Grandmaster D.ST was the DJ on Herbie Hancock’s “Rockit,” the record that introduced scratching to many people in 1983. On the remix, one of hip-hop’s first to get official release, D.ST opened with the sound of engines roaring and cut back and forth between “Rockit,” other tracks from Hancock’s Future Shock album, a Stevie Wonder bass line, clock chimes, vocal sound bites from the movie Wild Style, and much more. The key is a sense of the remix as an improvisational space where anything can happen next, as long as the beat keeps rocking.

Dillinja, “The Angels Fell” The original The remix Drum ‘n’ bass—the hybrid of hip-hop, house, and dubs that emerged from England’s early ‘90s rave culture—took the remix principle further than any other music before or since. Using music software programs like Cubase to speed up, chop, and mutate hip-hop breaks beyond recognition, drum ‘n’ bass producers made the remix a kind of collective endeavor. The “original” tracks became almost irrelevant as producers passed rhythmic DNA and touchstone samples around, remixing them repeatedly.

“The Angels Fell” was one in a series of mixes that stretched over the course of five years, from 1992 to 1997. Sharing a break-beat, a vocal snippet, and a theme with “Angel,” by the British electronica star Goldie, Dillinja created an answer record that replaces Goldie’s soulful vocals with a sense of militant dread. “Angels Fell” shares with dub music an attention to the texture of beats and their interplay with sub-bass lines, but at much faster and more complex levels than Jamaican DJs could have dreamed of in the early ‘70s.
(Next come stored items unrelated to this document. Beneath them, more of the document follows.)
/-- Every selector but 3 is one (R83). -/
theorem exists_selOf_iff : ∀ b : BitVec 2, (∃ sel, selOf b = some sel) ↔ b ≠ 3#2 := by
  simp only [← Option.isSome_iff_exists]
  decide

/-- The selector is legal unless it is 3, condition (3) of R86. -/
theorem exists_decodeSel_ok {zero : Bool} {w : Word} {k : ModSel → Instr} :
    (∃ j, decodeSel zero w k = .ok j) ↔ zero = true ∧ selField w ≠ 3#2 := by
  rw [← exists_selOf_iff]
  simp [decodeSel_ok]

/-- A check before the rest of a decoder's arm. -/
theorem exists_guarded_ok {c : Prop} [Decidable c] {e : DecodeError} {arm : Except DecodeError Instr} :
    (∃ i, (if c then arm else .error e) = .ok i) ↔ c ∧ ∃ i, arm = .ok i := by
  by_cases hc : c <;> simp [hc]

/-- Row by row: the decoder's arm for the row's opcode checks its fields one at a time, and the masks of the fields that
must be zero join to the row's mask. -/
theorem legal_iff_operandsOk {row : OpcodeRow} (hrow : row ∈ opcodeTable) {w : Word}
    (hop : (opField w).toNat = row.opcode) : Legal w ↔ row.OperandsOk w := by
  unfold opcodeTable integerRows curveRows at hrow
  fin_cases hrow
  all_goals
    simp only [OpcodeRow.opcode, BitVec.reduceToNat, Nat.reducePow, Nat.reduceDiv] at hop
    simp only [Legal, decode, hop, exists_decodeZero_ok, exists_decodeSel_ok, exists_decodeLen_ok, exists_guarded_ok]
    simp [OpcodeRow.OperandsOk, operandBits, and_eq_zero_both_iff, zeroFromRs1_iff, zeroFromRs2_iff, zeroFromRs3_iff,
      zeroSel2_iff, zeroSel3_iff, rdField_eq_zero_iff, rs3Field_eq_zero_iff, selField_eq_zero_iff,
      negField_eq_zero_iff, lowField_eq_zero_iff, immField_eq_zero_iff, lenField_eq_zero_iff, gapField_eq_zero_iff,
      integerLenOk, pointLenOk]

/-- Condition (1) of R86: a legal word has the opcode of a row. -/
theorem exists_opcode_of_legal {w : Word} (h : Legal w) : ∃ row ∈ opcodeTable, (opField w).toNat = row.opcode := by
  obtain ⟨i, hi⟩ := h
  unfold decode at hi
  split at hi
  case h_40 => cases hi
  all_goals
    rename_i hop
    rw [hop]
    decide

/-- The legal words are those a row admits (R86). -/
theorem legal_iff_admits {w : Word} : Legal w ↔ ∃ row ∈ opcodeTable, row.admits w = true := by
  constructor
  · intro h
    obtain ⟨row, hrow, hop⟩ := exists_opcode_of_legal h
    exact ⟨row, hrow, (admits_iff hrow).mpr ⟨hop, (legal_iff_operandsOk hrow hop).mp h⟩⟩
  · rintro ⟨row, hrow, hadmits⟩
    obtain ⟨hop, hoperands⟩ := (admits_iff hrow).mp hadmits
    exact (legal_iff_operandsOk hrow hop).mpr hoperands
Kylie Minogue, “Can’t Get Blue Monday Out of My Head” The original The remix With Internet bootlegs, remix culture comes full circle. Bootlegs are new tracks created by splicing two or more tracks together on music-editing software like Acid Pro and Cool Edit, then released over file-sharing services. Like Puffy, they thrive on sampling big pop hits that everybody knows. Like dub reggae, they use the same tracks over and over again. (Eminem’s latest single, “Without Me,” is the current favorite.) And like hip-hop DJs, they thrive on unexpected juxtapositions.
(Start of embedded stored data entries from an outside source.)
@[simp] theorem State.complete_cipher (v : Block) : (s.complete v).cipher = s.cipher := rfl
@[simp] theorem State.complete_rk (v : Block) : (s.complete v).rk = s.rk := rfl
@[simp] theorem State.complete_keyed (v : Block) : (s.complete v).keyed = s.keyed := rfl
@[simp] theorem State.complete_ks (v : Block) : (s.complete v).ks = s.ks := rfl
@[simp] theorem State.complete_cfbRdy (v : Block) : (s.complete v).cfbRdy = s.cfbRdy := rfl
@[simp] theorem State.complete_kpos (v : Block) : (s.complete v).kpos = s.kpos := rfl
@[simp] theorem State.complete_err (v : Block) : (s.complete v).err = ErrCode.none := rfl
@[simp] theorem State.complete_result (v : Block) : (s.complete v).result = v := rfl
@[simp] theorem State.complete_done (v : Block) : (s.complete v).done = true := rfl
@[simp] theorem State.complete_inflight (v : Block) : (s.complete v).inflight = none := rfl
@[simp] theorem State.complete_pins (v : Block) : (s.complete v).pins = s.pins := rfl
@[simp] theorem State.complete_draws (v : Block) : (s.complete v).draws = s.draws := rfl

@[simp] theorem State.raiseErr_cipher (c : ErrCode) : (s.raiseErr c).cipher = s.cipher := rfl
@[simp] theorem State.raiseErr_rk (c : ErrCode) : (s.raiseErr c).rk = s.rk := rfl
@[simp] theorem State.raiseErr_keyed (c : ErrCode) : (s.raiseErr c).keyed = s.keyed := rfl
@[simp] theorem State.raiseErr_ks (c : ErrCode) : (s.raiseErr c).ks = s.ks := rfl
@[simp] theorem State.raiseErr_cfbRdy (c : ErrCode) : (s.raiseErr c).cfbRdy = s.cfbRdy := rfl
@[simp] theorem State.raiseErr_kpos (c : ErrCode) : (s.raiseErr c).kpos = s.kpos := rfl
@[simp] theorem State.raiseErr_err (c : ErrCode) : (s.raiseErr c).err = c := rfl
@[simp] theorem State.raiseErr_result (c : ErrCode) : (s.raiseErr c).result = 0 := rfl
@[simp] theorem State.raiseErr_done (c : ErrCode) : (s.raiseErr c).done = true := rfl
@[simp] theorem State.raiseErr_inflight (c : ErrCode) : (s.raiseErr c).inflight = none := rfl
@[simp] theorem State.raiseErr_pins (c : ErrCode) : (s.raiseErr c).pins = s.pins := rfl
@[simp] theorem State.raiseErr_draws (c : ErrCode) : (s.raiseErr c).draws = s.draws := rfl

@[simp] theorem State.installKeys_cipher (rk : Vector Block 27) : (s.installKeys rk).cipher = .keyed rk s.ks := rfl
@[simp] theorem State.installKeys_rk (rk : Vector Block 27) : (s.installKeys rk).rk = some rk := rfl
@[simp] theorem State.installKeys_keyed (rk : Vector Block 27) : (s.installKeys rk).keyed = true := rfl
@[simp] theorem State.installKeys_ks (rk : Vector Block 27) : (s.installKeys rk).ks = s.ks := rfl
@[simp] theorem State.installKeys_cfbRdy (rk : Vector Block 27) : (s.installKeys rk).cfbRdy = false := rfl
@[simp] theorem State.installKeys_kpos (rk : Vector Block 27) : (s.installKeys rk).kpos = s.kpos := rfl
@[simp] theorem State.installKeys_err (rk : Vector Block 27) : (s.installKeys rk).err = s.err := rfl
@[simp] theorem State.installKeys_result (rk : Vector Block 27) : (s.installKeys rk).result = s.result := rfl
@[simp] theorem State.installKeys_done (rk : Vector Block 27) : (s.installKeys rk).done = s.done := rfl
@[simp] theorem State.installKeys_inflight (rk : Vector Block 27) : (s.installKeys rk).inflight = s.inflight := rfl
@[simp] theorem State.installKeys_pins (rk : Vector Block 27) : (s.installKeys rk).pins = s.pins := rfl
@[simp] theorem State.installKeys_draws (rk : Vector Block 27) : (s.installKeys rk).draws = s.draws := rfl

@[simp] theorem State.beginStream_cipher (rk : Vector Block 27) (iv : Vector Byte 8) : (s.beginStream rk iv).cipher = .streaming rk iv := rfl
@[simp] theorem State.beginStream_rk (rk : Vector Block 27) (iv : Vector Byte 8) : (s.beginStream rk iv).rk = some rk := rfl
@[simp] theorem State.beginStream_keyed (rk : Vector Block 27) (iv : Vector Byte 8) : (s.beginStream rk iv).keyed = true := rfl
@[simp] theorem State.beginStream_ks (rk : Vector Block 27) (iv : Vector Byte 8) : (s.beginStream rk iv).ks = some iv := rfl
@[simp] theorem State.beginStream_cfbRdy (rk : Vector Block 27) (iv : Vector Byte 8) : (s.beginStream rk iv).cfbRdy = true := rfl
@[simp] theorem State.beginStream_kpos (rk : Vector Block 27) (iv : Vector Byte 8) : (s.beginStream rk iv).kpos = 8 := rfl
@[simp] theorem State.beginStream_err (rk : Vector Block 27) (iv : Vector Byte 8) : (s.beginStream rk iv).err = s.err := rfl
@[simp] theorem State.beginStream_result (rk : Vector Block 27) (iv : Vector Byte 8) : (s.beginStream rk iv).result = s.result := rfl
@[simp] theorem State.beginStream_done (rk : Vector Block 27) (iv : Vector Byte 8) : (s.beginStream rk iv).done = s.done := rfl
@[simp] theorem State.beginStream_inflight (rk : Vector Block 27) (iv : Vector Byte 8) : (s.beginStream rk iv).inflight = s.inflight := rfl
@[simp] theorem State.beginStream_pins (rk : Vector Block 27) (iv : Vector Byte 8) : (s.beginStream rk iv).pins = s.pins := rfl
@[simp] theorem State.beginStream_draws (rk : Vector Block 27) (iv : Vector Byte 8) : (s.beginStream rk iv).draws = s.draws := rfl

@[simp] theorem State.writeStream_cipher (rk : Vector Block 27) (ks : Vector Byte 8) (k : BitVec 4) : (s.writeStream rk ks k).cipher = .streaming rk ks := rfl
@[simp] theorem State.writeStream_rk (rk : Vector Block 27) (ks : Vector Byte 8) (k : BitVec 4) : (s.writeStream rk ks k).rk = some rk := rfl
@[simp] theorem State.writeStream_keyed (rk : Vector Block 27) (ks : Vector Byte 8) (k : BitVec 4) : (s.writeStream rk ks k).keyed = true := rfl
@[simp] theorem State.writeStream_ks (rk : Vector Block 27) (ks : Vector Byte 8) (k : BitVec 4) : (s.writeStream rk ks k).ks = some ks := rfl
@[simp] theorem State.writeStream_cfbRdy (rk : Vector Block 27) (ks : Vector Byte 8) (k : BitVec 4) : (s.writeStream rk ks k).cfbRdy = true := rfl
@[simp] theorem State.writeStream_kpos (rk : Vector Block 27) (ks : Vector Byte 8) (k : BitVec 4) : (s.writeStream rk ks k).kpos = k := rfl
@[simp] theorem State.writeStream_err (rk : Vector Block 27) (ks : Vector Byte 8) (k : BitVec 4) : (s.writeStream rk ks k).err = s.err := rfl
@[simp] theorem State.writeStream_result (rk : Vector Block 27) (ks : Vector Byte 8) (k : BitVec 4) : (s.writeStream rk ks k).result = s.result := rfl
@[simp] theorem State.writeStream_done (rk : Vector Block 27) (ks : Vector Byte 8) (k : BitVec 4) : (s.writeStream rk ks k).done = s.done := rfl
@[simp] theorem State.writeStream_inflight (rk : Vector Block 27) (ks : Vector Byte 8) (k : BitVec 4) : (s.writeStream rk ks k).inflight = s.inflight := rfl
@[simp] theorem State.writeStream_pins (rk : Vector Block 27) (ks : Vector Byte 8) (k : BitVec 4) : (s.writeStream rk ks k).pins = s.pins := rfl
@[simp] theorem State.writeStream_draws (rk : Vector Block 27) (ks : Vector Byte 8) (k : BitVec 4) : (s.writeStream rk ks k).draws = s.draws := rfl

@[simp] theorem State.sampled_cipher : s.sampled.cipher = s.cipher := rfl
@[simp] theorem State.sampled_rk : s.sampled.rk = s.rk := rfl
@[simp] theorem State.sampled_keyed : s.sampled.keyed = s.keyed := rfl
@[simp] theorem State.sampled_ks : s.sampled.ks = s.ks := rfl
@[simp] theorem State.sampled_cfbRdy : s.sampled.cfbRdy = s.cfbRdy := rfl
@[simp] theorem State.sampled_kpos : s.sampled.kpos = s.kpos := rfl
@[simp] theorem State.sampled_err : s.sampled.err = s.err := rfl
@[simp] theorem State.sampled_result : s.sampled.result = s.result := rfl
@[simp] theorem State.sampled_done : s.sampled.done = s.done := rfl
@[simp] theorem State.sampled_inflight : s.sampled.inflight = s.inflight := rfl
@[simp] theorem State.sampled_pins : s.sampled.pins = s.pins.tail := rfl
@[simp] theorem State.sampled_draws : s.sampled.draws = s.draws := rfl

@[simp] theorem State.latch_cipher (cw : CmdWord) (cd : CmdData) (left : Nat) (q : Sequencer) : (s.latch cw cd left q).cipher = s.cipher := rfl
@[simp] theorem State.latch_rk (cw : CmdWord) (cd : CmdData) (left : Nat) (q : Sequencer) : (s.latch cw cd left q).rk = s.rk := rfl
@[simp] theorem State.latch_keyed (cw : CmdWord) (cd : CmdData) (left : Nat) (q : Sequencer) : (s.latch cw cd left q).keyed = s.keyed := rfl
@[simp] theorem State.latch_ks (cw : CmdWord) (cd : CmdData) (left : Nat) (q : Sequencer) : (s.latch cw cd left q).ks = s.ks := rfl
@[simp] theorem State.latch_cfbRdy (cw : CmdWord) (cd : CmdData) (left : Nat) (q : Sequencer) : (s.latch cw cd left q).cfbRdy = s.cfbRdy := rfl
@[simp] theorem State.latch_kpos (cw : CmdWord) (cd : CmdData) (left : Nat) (q : Sequencer) : (s.latch cw cd left q).kpos = s.kpos := rfl
@[simp] theorem State.latch_err (cw : CmdWord) (cd : CmdData) (left : Nat) (q : Sequencer) : (s.latch cw cd left q).err = s.err := rfl
@[simp] theorem State.latch_result (cw : CmdWord) (cd : CmdData) (left : Nat) (q : Sequencer) : (s.latch cw cd left q).result = s.result := rfl
@[simp] theorem State.latch_done (cw : CmdWord) (cd : CmdData) (left : Nat) (q : Sequencer) : (s.latch cw cd left q).done = s.done := rfl
@[simp] theorem State.latch_inflight (cw : CmdWord) (cd : CmdData) (left : Nat) (q : Sequencer) : (s.latch cw cd left q).inflight = some { cw := cw, cd := cd, left := left, seq := q } := rfl
@[simp] theorem State.latch_pins (cw : CmdWord) (cd : CmdData) (left : Nat) (q : Sequencer) : (s.latch cw cd left q).pins = s.pins := rfl
@[simp] theorem State.latch_draws (cw : CmdWord) (cd : CmdData) (left : Nat) (q : Sequencer) : (s.latch cw cd left q).draws = s.draws := rfl

@[simp] theorem State.idleEdge_cipher : s.idleEdge.cipher = s.cipher := rfl
@[simp] theorem State.idleEdge_rk : s.idleEdge.rk = s.rk := rfl
@[simp] theorem State.idleEdge_keyed : s.idleEdge.keyed = s.keyed := rfl
@[simp] theorem State.idleEdge_ks : s.idleEdge.ks = s.ks := rfl
@[simp] theorem State.idleEdge_cfbRdy : s.idleEdge.cfbRdy = s.cfbRdy := rfl
@[simp] theorem State.idleEdge_kpos : s.idleEdge.kpos = s.kpos := rfl
@[simp] theorem State.idleEdge_err : s.idleEdge.err = s.err := rfl
@[simp] theorem State.idleEdge_result : s.idleEdge.result = s.result := rfl
@[simp] theorem State.idleEdge_done : s.idleEdge.done = false := rfl
@[simp] theorem State.idleEdge_inflight : s.idleEdge.inflight = s.inflight := rfl
@[simp] theorem State.idleEdge_pins : s.idleEdge.pins = s.pins := rfl
@[simp] theorem State.idleEdge_draws : s.idleEdge.draws = s.draws := rfl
Downloading the hundreds of bootlegs floating around the Internet is like tuning into pop’s unconscious—a place where Christina Aguilera meets the Strokes, and Destiny’s Child rubs up against Nirvana. So far, bootlegs are a mostly anonymous, semilegal phenomenon, but musicians are starting to catch on. Brit girl group the Sugababes recently topped the UK charts with an “official” bootleg, and Kylie Minogue caused a sensation at the Brit Awards in March when she performed a version of her international hit “Can’t Get You Out of My Head” mixed with New Order’s “Blue Monday.”